(Saved entries)
================================

/-- The first report over a bed is an arrival to its owner (R25). -/
theorem presenceSignal_arrival {p : Part} {b : Bed} {g : Gantry} (h : (p.bed b).owner = some g) (c : Crane) {y : PresenceState}
    (hy : y ≠ .absent) : p.presenceSignal c b .absent y = [.arrival g] := by
  simp [Part.presenceSignal, h, hy]

/-- The crane that leaves a bed last gives its owner a clearance (R26). -/
theorem presenceSignal_clearance {p : Part} {b : Bed} {g : Gantry} (h : (p.bed b).owner = some g) {c : Crane} {x : PresenceState}
    (hx : x ≠ .absent) (ho : (p.presence (otherCrane c) b).state = .absent) : p.presenceSignal c b x .absent = [.clearance g] := by
  simp [Part.presenceSignal, h, hx, ho]

theorem flatMap_bedSignals_unowned {p : Part} {bs : List Bed} (h : ∀ b ∈ bs, (p.bed b).owner = none) (c : Crane)
    (f : Bed → Presence) : OffersOnly (bs.flatMap (bedSignals p c f)) := by
  intro t ht
  obtain ⟨b, hb, ht⟩ := List.mem_flatMap.1 ht
  exact presenceSignal_unowned (h b hb) c _ _ t ht

theorem presenceSignals_unowned {p : Part} (h : ∀ b, (p.bed b).owner = none) (c : Crane) (f : Bed → Presence) :
    OffersOnly (presenceSignals p c f) := flatMap_bedSignals_unowned (fun b _ => h b) c f

/-- Where one bed alone has a burn owner, and gives one signal, that signal stands between offers. -/
theorem presenceSignals_one_owner {p : Part} {c : Crane} {f : Bed → Presence} {b : Bed} {t : Task}
    (h : ∀ a, a ≠ b → (p.bed a).owner = none) (ht : bedSignals p c f b = [t]) :
    ∃ before after, OffersOnly before ∧ OffersOnly after ∧ before.length + after.length ≤ 7
      ∧ presenceSignals p c f = before ++ t :: after := by
  obtain ⟨l, r, hlr⟩ := List.append_of_mem (mem_allBeds b)
  have hnd : (l ++ b :: r).Nodup := hlr ▸ (by decide)
  have hl : ∀ a ∈ l, a ≠ b := fun a ha hab => (List.nodup_append.1 hnd).2.2 a ha b (by simp) hab
  have hr : ∀ a ∈ r, a ≠ b := fun a ha hab => (List.nodup_cons.1 (List.nodup_append.1 hnd).2.1).1 (hab ▸ ha)
  have hsplit : presenceSignals p c f = l.flatMap (bedSignals p c f) ++ t :: r.flatMap (bedSignals p c f) := by
    rw [presenceSignals, hlr, List.flatMap_append, List.flatMap_cons, ht, List.singleton_append]
  have hlen := presenceSignals_length_le p c f
  rw [hsplit, List.length_append, List.length_cons] at hlen
  exact ⟨_, _, flatMap_bedSignals_unowned (fun a ha => h a (hl a ha)) c f,
    flatMap_bedSignals_unowned (fun a ha => h a (hr a ha)) c f, by omega, hsplit⟩

/-- Where no bed is burned and nobody waits, a change of presences causes nothing else. -/
theorem changePresences_settled_quiet {p : Part} (ha : p.agenda = []) (hq : HallQuiet p) (c : Crane) (f : Bed → Presence) :
    (p.changePresences c f).settled = p.putPresences c f := by
  rw [changePresences_eq]
  exact Part.settled_emits_idle (p := p.putPresences c f) ha (Nat.le_trans (presenceSignals_length_le p c f) (by decide))
    ((presenceSignals_unowned (fun b => (hq b).1) c f).idle fun b => (hq b).2)

/-! ## The time base (R24, R27) -/

theorem tick_crane (p : Part) (c : Crane) : p.tick.crane c = (p.crane c).tick := by simp [Part.tick, Part.crane, look]

theorem craneTick_installed {r : CraneRec} (h : r.state ≠ .uninstalled) :
    r.tick = { r with age := if r.age < 65535 then r.age + 1 else 65535 } := by
  have hage : min 65535 (r.age + 1) = if r.age < 65535 then r.age + 1 else 65535 := by split <;> omega
  cases hs : r.state <;> simp_all [CraneRec.tick]

theorem craneTick_uninstalled {r : CraneRec} (h : r.state = .uninstalled) : r.tick = r := by simp [CraneRec.tick, h]

/-- A due poll raised, and its frame requested (R27). -/
theorem raiseDuePoll_due {p : Part} {c : Crane} (ht : (p.crane c).state = .tracking) (hd : (p.crane c).duePoll = false)
    (hage : (p.crane c).timeout < 2 * (p.crane c).age) :
    p.raiseDuePoll c = (p.setCrane c { p.crane c with duePoll := true }).request (craneStation c) (.poll true) := by
  have half : (p.crane c).timeout / 2 < (p.crane c).age := by omega
  simp [Part.raiseDuePoll, ht, hd, half]

theorem raiseDuePoll_raised {p : Part} {c : Crane} (hd : (p.crane c).duePoll = true) : p.raiseDuePoll c = p := by
  simp [Part.raiseDuePoll, hd]

/-- An event that hands nothing on and leaves the Office Port alone leaves the part it makes. -/
theorem happens_quiet {s : State} (h : Live s.part) {f : Part → Part} {q : Part} (hf : (f s.part).settled = q)
    (ho : q.ofp = s.part.ofp) : s.happens f = .next { s with part := q } :=
  happens_plain h hf (by simp [ho])

/-- Settles O50: the three rows each change the crane records, or request one frame, and hand nothing on. -/
theorem agesRiseAndDuePollsAreRaised : Obligations.AgesRiseAndDuePollsAreRaised := by
  refine ⟨fun s hl => ?_, fun s c hl ht hd hage => ?_, fun s c hl hd => ?_⟩
  · refine ⟨{ s with part := s.part.tick }, happens_quiet hl (Part.settled_nil hl.2.1) rfl, fun c hc => ?_, fun c hc => ?_, rfl⟩
    · rw [tick_crane, craneTick_installed hc]
    · rw [tick_crane, craneTick_uninstalled hc]
  · refine happens_quiet (f := fun p => p.raiseDuePoll c) hl ?_ rfl
    rw [raiseDuePoll_due ht hd hage]
    exact Part.settled_nil hl.2.1
  · refine happens_quiet (f := fun p => p.raiseDuePoll c) hl ?_ rfl
    rw [raiseDuePoll_raised hd]
    exact Part.settled_nil hl.2.1

/-! ## The crane table (R18, R19) -/

/-- A crane record replaced and its due poll withdrawn (R24): one replacement, and the frame gone. -/
theorem setCrane_withdrawDuePoll (p : Part) (c : Crane) (r : CraneRec) :
    (p.setCrane c r).withdrawDuePoll c = (p.setCrane c { r with duePoll := false }).withdraw (isDuePoll c) := by
  unfold Part.withdrawDuePoll
  rw [Part.setCrane_crane, if_pos rfl]
  simp [Part.setCrane, put_put]

/-- The crane record that a LOAD ENTRY of table CRANE leaves (R18). -/
def loadedCrane (r : CraneRec) (installed : Bool) (margin timeout rack : Nat) : CraneRec :=
  { installed := installed, margin := margin, timeout := timeout, rack := rack == 1,
    state := if installed then .lost else .uninstalled, last := if installed then r.last else none, age := 0, duePoll := false }

/-- The presence that an installed crane has over a bed, and an uninstalled one (R19). -/
def loadedPresence (p : Part) (installed : Bool) (b : Bed) : Presence := if installed then p.lostPresence b else ⟨.absent, 0⟩

/-- The part that an accepted LOAD ENTRY of table CRANE leaves, before its presence records change (R18, R162). -/
def craneLoaded (p : Part) (c : Crane) (r : CraneRec) : Part :=
  ((p.setStation (craneStation c) {}).setCrane c r).withdraw (isDuePoll c)

/-- The rack flag of a crane entry is accepted (R18): not set, or set for an installed crane when the other one has no rack. -/
def RackAccepted (p : Part) (c : Crane) (installed rack : Nat) : Prop :=
  rack = 0 ∨ (installed = 1 ∧ rack = 1 ∧ ¬ ((p.crane (otherCrane c)).installed = true ∧ (p.crane (otherCrane c)).rack = true))

theorem loadCrane_accepted {p : Part} {c : Crane} {installed margin timeout rack : Nat} (hi : installed ≤ 1) (hm : margin ≤ 50000)
    (h50 : 50 ≤ timeout) (h2000 : timeout ≤ 2000) (hb : p.craneBusy c = false) (hr : RackAccepted p c installed rack) :
    loadCrane p c installed margin timeout rack
      = accept (((craneLoaded p c (loadedCrane (p.crane c) (installed == 1) margin timeout rack)).emit (.craneReport c)).changePresences c
          (loadedPresence p (installed == 1))) := by
  have hcheck : firstFailure
      [(isYesNo installed && isYesNo rack && within 0 50000 margin && within 50 2000 timeout, .badField),
       (rack == 0 || installed == 1, .badField),
       (rack == 0 || !((p.crane (otherCrane c)).installed && (p.crane (otherCrane c)).rack), .badField),
       (!p.craneBusy c, .inUse)] = .ok := by
    rcases hr with hr | ⟨hi1, hr, hn⟩
    · simp [firstFailure, isYesNo, within, hi, hm, h50, h2000, hb, hr]
    · have hn' : ((p.crane (otherCrane c)).installed && (p.crane (otherCrane c)).rack) = false := by simpa using hn
      simp [firstFailure, isYesNo, within, hm, h50, h2000, hb, hi1, hr, hn']
  unfold loadCrane indexed checked
  rw [fin?_val]
  dsimp only
  rw [hcheck, setCrane_withdrawDuePoll]
  rfl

================================

◆ Exercise details ◆
Read through the entries above, and wherever a line holds the string "OffersOnly", copy it.

◆ Reply ◆
    (f : Bed → Presence) : OffersOnly (bs.flatMap (bedSignals p c f)) := by
    OffersOnly (presenceSignals p c f) := flatMap_bedSignals_unowned (fun b _ => h b) c f
    ∃ before after, OffersOnly before ∧ OffersOnly after ∧ before.length + after.length ≤ 7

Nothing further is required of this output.